Extensive lacerations may lead to complete transection/fracture of the gland (5) (Figures 4,5).

Figure 5 Enhanced CT after high energy blunt trauma showing the avulsion of pancreatic tail. Courtesy of G. Casola and C. Sirlin, University of California San Diego, USA.

Once pancreatic injury is detected, it is important to evaluate its severity, as it correlates with the need for surgery and with the rate of complications (16), and the presence of coexistent injuries.

To describe the injury grade in the report, it is suggested the adoption of the AAST classification, thus ensuring a uniform communication of the relevant findings (17), related with injuries of the pancreatic duct or of the pancreatic head (for the involvement of the ampulla), as they change the patient prognosis and management (Figures 6,7) (9).

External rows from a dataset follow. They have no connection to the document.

-- ==== Sys2Proof/Machine/Auto.lean ====
section
/-! DEFINITION. The steps that the device can take of itself in a state, from which `plan` takes one where the agenda names none and no
fragment issues (log 2). The list leaves out what only the outside can do, and errors of the hardware. -/

namespace Sys2Proof.Machine

/-- A step of the device. -/
abbrev Auto := State → Host.Outcome State Fault Refusal

/-- The step of a Churn job: its first granule that is not done (R251). -/
def autoChurn (s : State) (job : Nat) : List Auto :=
  match Tab.get? s.churns job with
  | none => []
  | some c => match (List.range c.granules).find? fun k => !c.done.contains k with
    | some k => [execChurnGranule job k]
    | none => []

/-- The step that a message of a receive buffer allows, which nothing in front of it holds up. -/
def autoMsg (s : State) (i j : Nat) (m : Msg) : List Auto :=
  match m with
  | .loadReq _ _ _ _ _ _ => [execHomeLoadRequest i (j - 16)]
  | .grant _ _ _ _ _ _ _ _ _ => [execNearCacheGrant j (i - 16)]
  | .posting _ _ _ _ _ _ _ => [execHomePostingMerge i (j - 16)]
  | .postAck _ _ _ _ => [execPostingAck j (i - 16)]
  | .probe _ _ => [execNearCacheProbe j (i - 16)]
  | .probeAck _ _ => [execProbeAckReceive i (j - 16)]
  | .atomReq _ _ _ _ _ _ => [execHomeAtomic i (j - 16)]
  | .atomReply op _ _ _ _ _ => [execAtomicReply op]
  | .note op => match Tab.get? s.notes op with
    | some n => [execNoteArrival n.core]
    | none => []
  | .noteAck op _ => [execNoteAckReceive op]
  | .host _ => []
  | .flush _ => [execFlushRequest j]
  | .flushDone _ => [execFlushdone i]
  | .flushInv _ => [execFlushInvalidationAck i]
  | .granReq job _ => autoChurn s job
  | .granData job _ _ => autoChurn s job

/-- Steps that bring a link's flits on: a flit received, an acknowledgement, a credit returned (R347, R352). -/
def linkSteps (i j : Nat) (p : Pair) : List Auto :=
  (if p.wire.isEmpty then [] else [execFlitReceive i j true]) ++
  (if p.acksDue then [execFlitAck i j] else []) ++
  (if 0 < p.owed then [execCreditReturn i j] else [])

/-- Steps of the pairs of the Separator (R347 to R352). -/
def autoPairs (s : State) : List Auto :=
  s.pairs.flatMap fun e =>
    let i := e.1 / 34
    let j := e.1 % 34
    let p := e.2
    linkSteps i j p ++
    (p.lossRep.map fun c => execLossReport i j c) ++
    (if 8 ≤ p.fails then [execColourLoss i j (primaryColour i j)] else []) ++
    (if 8 ≤ p.fails2 then [execColourLoss i j (primaryColour i j + 34)] else []) ++
    (if p.switching && p.since + 4200 ≤ s.clock then [execSwitchoverDrainTimeout i j] else []) ++
    ((openMsgs p.inbox).flatMap fun m => autoMsg s i j m.2.2)

/-- Steps of the homes: DRAM reads, way masks (R21, R286). -/
def autoHomes (s : State) : List Auto :=
  ((s.hlines.filter fun h => h.2.dram).map fun h => execDramReadComplete (homeMc (h.1 * 128)) h.1 false) ++
  s.slices.flatMap fun e =>
    (e.2.nextMasks.map fun m => execWayMaskApply m.1 e.1) ++ e.2.cleaning.map fun f => execWayCleaningDone f e.1

/-- Steps of operations in flight (R150, R294). -/
def autoOps (s : State) : List Auto :=
  s.ops.flatMap fun e =>
    match e.2.stage with
    | .translate => [execTableWalkStep e.1]
    | .ready => if e.2.kind.pads then [execScratchpadAccessComplete e.1] else []
    | .performed => if e.2.kind = .atomic then [execAtomicReply e.1] else [execGlobalLoadReply e.1]
    | _ => []

/-- Steps of a fragment's condition (R44, R212, R222). -/
def autoFrag (s : State) (gid fi : Nat) (f : Frag) : List Auto :=
  match f.cond with
  | .ready => if inTable fi then [] else [execSpillBringBack (coreOf gid) (slotOf gid) fi]
  | .parked _ tabled since => if tabled || s.clock % 16 != since % 16 then [] else [execWaitingTableRetest (coreOf gid) (slotOf gid) fi]
  | .sleeping till => if till ≤ s.clock then [execSleepExpiry (coreOf gid) (slotOf gid) fi] else []
  | .atRpc => []

/-- Steps of the groups: their fragments, saves and restores (R304 to R315). -/
def autoGroups (s : State) : List Auto :=
  s.groups.flatMap fun e =>
    let g := e.2
    let core := coreOf e.1
    let slot := slotOf e.1
    (if g.live then g.frags.flatMap fun f => autoFrag s e.1 f.1 f.2 else []) ++
    (if g.state = .saved then [execRestore core slot]
     else if g.grace.isSome then [execSaveComplete core slot]
     else if g.saveReq.isSome then [execSaveGraceExpiry core slot]
     else if (s.fe g.part).slice != 0 && decide (g.placedAt + (s.fe g.part).slice ≤ s.clock) then [execSliceEnd core slot]
     else [])

/-- Steps of the cores: combine buffers and held notes (R153, R267). -/
def autoCores (s : State) : List Auto :=
  (s.cores.flatMap fun c =>
    (c.2.cb.filter fun e => decide (e.first + 512 ≤ s.clock)).map fun e => execCombineBufferTimeout c.1 e.line) ++
  ((s.notes.filter fun n => n.2.stage == 3).map fun n => execNoteBufferRetry n.2.core)

/-- A chunk of a region can come (R250): of its own copy; or of a share, fetched here, or copied once its fetcher has it. -/
def chunkComes (s : State) (team : Nat) (t : Team) (b c : Nat) : Bool :=
  (t.region b).state != 3 || (match Tab.get? s.sliceSets (setKey t b) with
    | none => false
    | some z => match fetcherOf s z c with
      | none => false
      | some k => k == team || (match Tab.get? s.teams k with
        | some q => bitAt (q.region b).chunks c
        | none => false))

/-- Steps of the engines: matrix, Churn, window copies, collectives (R166, R174, R251, R211). -/
def autoJobs (s : State) : List Auto :=
  (s.mjobs.flatMap fun e =>
    match e.2.tile with
    | none => []
    | some t =>
      let core := coreOf e.2.gid
      match e.2.kind with
      | 1 => [execMmaJob core t]
      | 2 => [execMldaccJob core t]
      | 3 => [execMdrainqTurn core t]
      | 4 => [execMdrainJob core t]
      | 7 => [execMzeroTurn core t]
      | _ => [execTileStatusTurn core t]) ++
  (s.churns.flatMap fun e => autoChurn s e.1) ++
  (s.teams.flatMap fun t => t.2.regions.flatMap fun w =>
    if w.2.running then
      match (List.range w.2.chunkCount).find? fun k => !w.2.noChunk k && chunkComes s t.1 t.2 w.1 k with
      | some k => [execWindowChunkArrival t.1 w.1 k]
      | none => []
    else []) ++
  s.colls.map fun e => execCollectiveComplete e.1

/-- Steps of the Attendance units (R204, R259, R260). -/
def autoAttend (s : State) : List Auto :=
  s.chips.flatMap fun c =>
    if c.2.att.isEmpty then []
    else
      (if s.clock % 4096 < 2 then [execDeadlockProbe c.1] else []) ++
      (match c.2.scan with
        | some z => if z.confirmed then [execCycleDelivery c.1] else []
        | none => []) ++
      (c.2.att.filter fun e => e.2.st == 1 && (e.2.kind == 2 || e.2.kind == 3)).map fun e => execWaitReread c.1 e.1

/-- Steps of the front ends: the Journal, placement, invalidations, watchdogs (R276, R298, R361, R364). -/
def autoFes (s : State) : List Auto :=
  (s.fes.flatMap fun e =>
    (e.2.notDurable.map fun j => execJournalDurable e.1 j) ++
    (if e.2.tlbinvBusy then [execTlbinvComplete e.1] else []) ++
    (match nextLaunch s e.1 with
      | some (_, l) => if l.cohort = 0 then [execTeamPlacement e.1] else [execCohortPlacement e.1]
      | none => [])) ++
  (if s.mg.bootstat = 0 then [bootVerify] else []) ++
  (if clockMhz s < 2100 && coolLong s then [execClockRaise] else []) ++
  (s.launches.filter fun l => l.2.started && decide (l.2.moved + l.2.savedFor + 2 ^ 28 ≤ s.clock)).map fun l =>
    execWatchdogExpiry l.2.part l.2.jseq

/-- Steps of the Timetable and of Ednan's ports (R287, R357). -/
def autoFabric (s : State) : List Auto :=
  (if slotEnd s ≤ s.clock then (if s.tt.slot = 63 then [execTimetableRoundStart] else [execTimetableSlotStart]) else []) ++
  (s.ed.ports.filter fun p => !p.2.inq.isEmpty).map fun p => execCollectivePacketReceive p.1

/-- Steps of requests that have waited half of the 65,536 cc of R229 and R289: at a slice or a memory port that could serve them now; and of the
links, while a message at a source has waited so long. -/
def lateSteps (s : State) : List Auto :=
  let late (since : Nat) : Bool := decide (since + 32768 ≤ s.clock)
  (s.pairs.flatMap fun e =>
    let i := e.1 / 34
    let j := e.1 % 34
    match (openMsgs e.2.inbox).find? fun y => late y.2.1 && (reqOf y.2.2).isSome && mayServe s i (j - 16) y.2.1 y.2.2 with
    | some y => autoMsg s i j y.2.2
    | none => []) ++
  ((s.hlines.filter fun h => h.2.dram && late h.2.dramAt && (match dramFor h.2 with
      | some (part, cls, _, m) => budgetOk s (memPort (homeMc (h.1 * 128))) part cls && !dramOutranked s (homeMc (h.1 * 128)) h.1 m
      | none => true)).map fun h => execDramReadComplete (homeMc (h.1 * 128)) h.1 false) ++
  (if s.pairs.any fun e => (e.2.queue.any fun q => late q.1) || (e.2.part.any fun q => late q.1) then
    s.pairs.flatMap fun e =>
      if e.2.mode == 3 || (e.2.wire.any fun w => e.2.lost w.2) then [] else linkSteps (e.1 / 34) (e.1 % 34) e.2
  else [])

/-- Steps that R44, R62, R153, R201, R212, R222, R229, R287, R289, R306 and R364 do not let wait beyond their cycle: each makes itself undue. -/
def dueSteps (s : State) : List Auto :=
  (if slotEnd s ≤ s.clock then (if s.tt.slot = 63 then [execTimetableRoundStart] else [execTimetableSlotStart]) else []) ++
  (s.groups.flatMap fun e =>
    if e.2.live then
      (e.2.frags.flatMap fun f => match f.2.cond with
        | .parked why false since =>
          if s.clock % 16 = since % 16 && since < s.clock && awaitMet s e.1 e.2 why then [execWaitingTableRetest (coreOf e.1) (slotOf e.1) f.1]
          else []
        | .sleeping till => if till ≤ s.clock then [execSleepExpiry (coreOf e.1) (slotOf e.1) f.1] else []
        | .ready => if !inTable f.1 && max f.2.since f.2.spilled + 255 ≤ s.clock then [execSpillBringBack (coreOf e.1) (slotOf e.1) f.1] else []
        | _ => []) ++
      (match e.2.saveReq, e.2.grace with
        | some t, none => if t + 4096 ≤ s.clock then [execSaveGraceExpiry (coreOf e.1) (slotOf e.1)] else []
        | _, _ => [])
    else []) ++
  (s.cores.flatMap fun c =>
    (c.2.cb.filter fun e => decide (e.first + 512 ≤ s.clock) && !e.want).map fun e => execCombineBufferTimeout c.1 e.line) ++
  (s.chips.flatMap fun c => (c.2.att.filter fun e => e.2.st == 1 && (e.2.kind == 2 || e.2.kind == 3) && wordAway c e.2).map fun e =>
    execWaitReread c.1 e.1) ++
  ((s.cores.filter fun c => !c.2.bad.isEmpty && decide (c.2.swept / 2 ^ 20 < s.clock / 2 ^ 20)).map fun c => sweepCore c.1) ++
  ((s.launches.filter fun l => l.2.started && l.2.fin == 0 && decide (l.2.moved + l.2.savedFor + 2 ^ 28 ≤ s.clock) && (s.fe l.2.part).wdctl).map
    fun l => execWatchdogExpiry l.2.part l.2.jseq) ++
  lateSteps s
where
  /-- The host sector of a waiter's word is neither held nor asked for. -/
  wordAway (c : Nat × Chip) (e : AttEnt) : Bool := match e.place with
    | some (none, pa) => isHost pa && (let y := Tab.getD c.2.host (pa / 64) Sector.empty; y.st == 0 && !y.engs.contains e.uid)
    | _ => false

/-- Every step that the device can take of itself. -/
def autoSteps (s : State) : List Auto :=
  autoFabric s ++ autoPairs s ++ autoHomes s ++ autoOps s ++ autoGroups s ++ autoCores s ++ autoJobs s ++ autoAttend s ++ autoFes s

end Sys2Proof.Machine
end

Figure 6 Enhanced-CT of a patient underwent high energy blunt trauma. There is an extensive injury of the pancreatic head (A,B) with amputation of the main duct at the isthmus (B, arrow) and doubtful involvement of the main biliary duct and the ampulla. There is indication for further diagnostic investigation with MRCP and operative management. Courtesy of G. Casola and C. Sirlin, University of California San Diego, USA. MRCP, magnetic resonance cholangiopancreatography.
Figure 7 Enhanced-CT of a patient underwent high energy blunt trauma. There is an extensive injury of the pancreatic head (A,B,C,D,E,F) with intrapancreatic hematoma spreading into the surrounding fat, and involvement of the main duct (D, arrow). There is indication for further diagnostic investigation with MRCP and operative management. Courtesy of G. Casola and C. Sirlin, University of California San Diego, USA. MRCP, magnetic resonance cholangiopancreatography.

AAST classification considers as grade I minor contusion or superficial lacerations without duct injury, grade II major contusion or laceration without duct injuries or tissue loss, grade III distal transection or parenchymal injury with duct injury, grade IV proximal transection or parenchymal injury involving ampulla, grade V massive disruption of the pancreatic head (17).

However, there are further injuries not considered in the AAST classification, deserving an accurate evaluation at admission MDCT after trauma due to their importance in patient’s survival: vascular injuries. To properly identify and characterize vascular injuries it is recommended the acquisition of at least two phases (arterial and portal venous) after IV injection (Figure 8) (8,18,19). This allows the radiologist to depict the origin (arterial or venous) and to estimate the entity of the bleeding, assuming a crucial role in the patient’s management, as slight venous bleeding may be conservatively treated in stable patients, whereas jet or pooling of active bleeding need to be managed by endovascular approach, if possible, in arterial bleeding, or by surgical approach (7,18) (Figure 9).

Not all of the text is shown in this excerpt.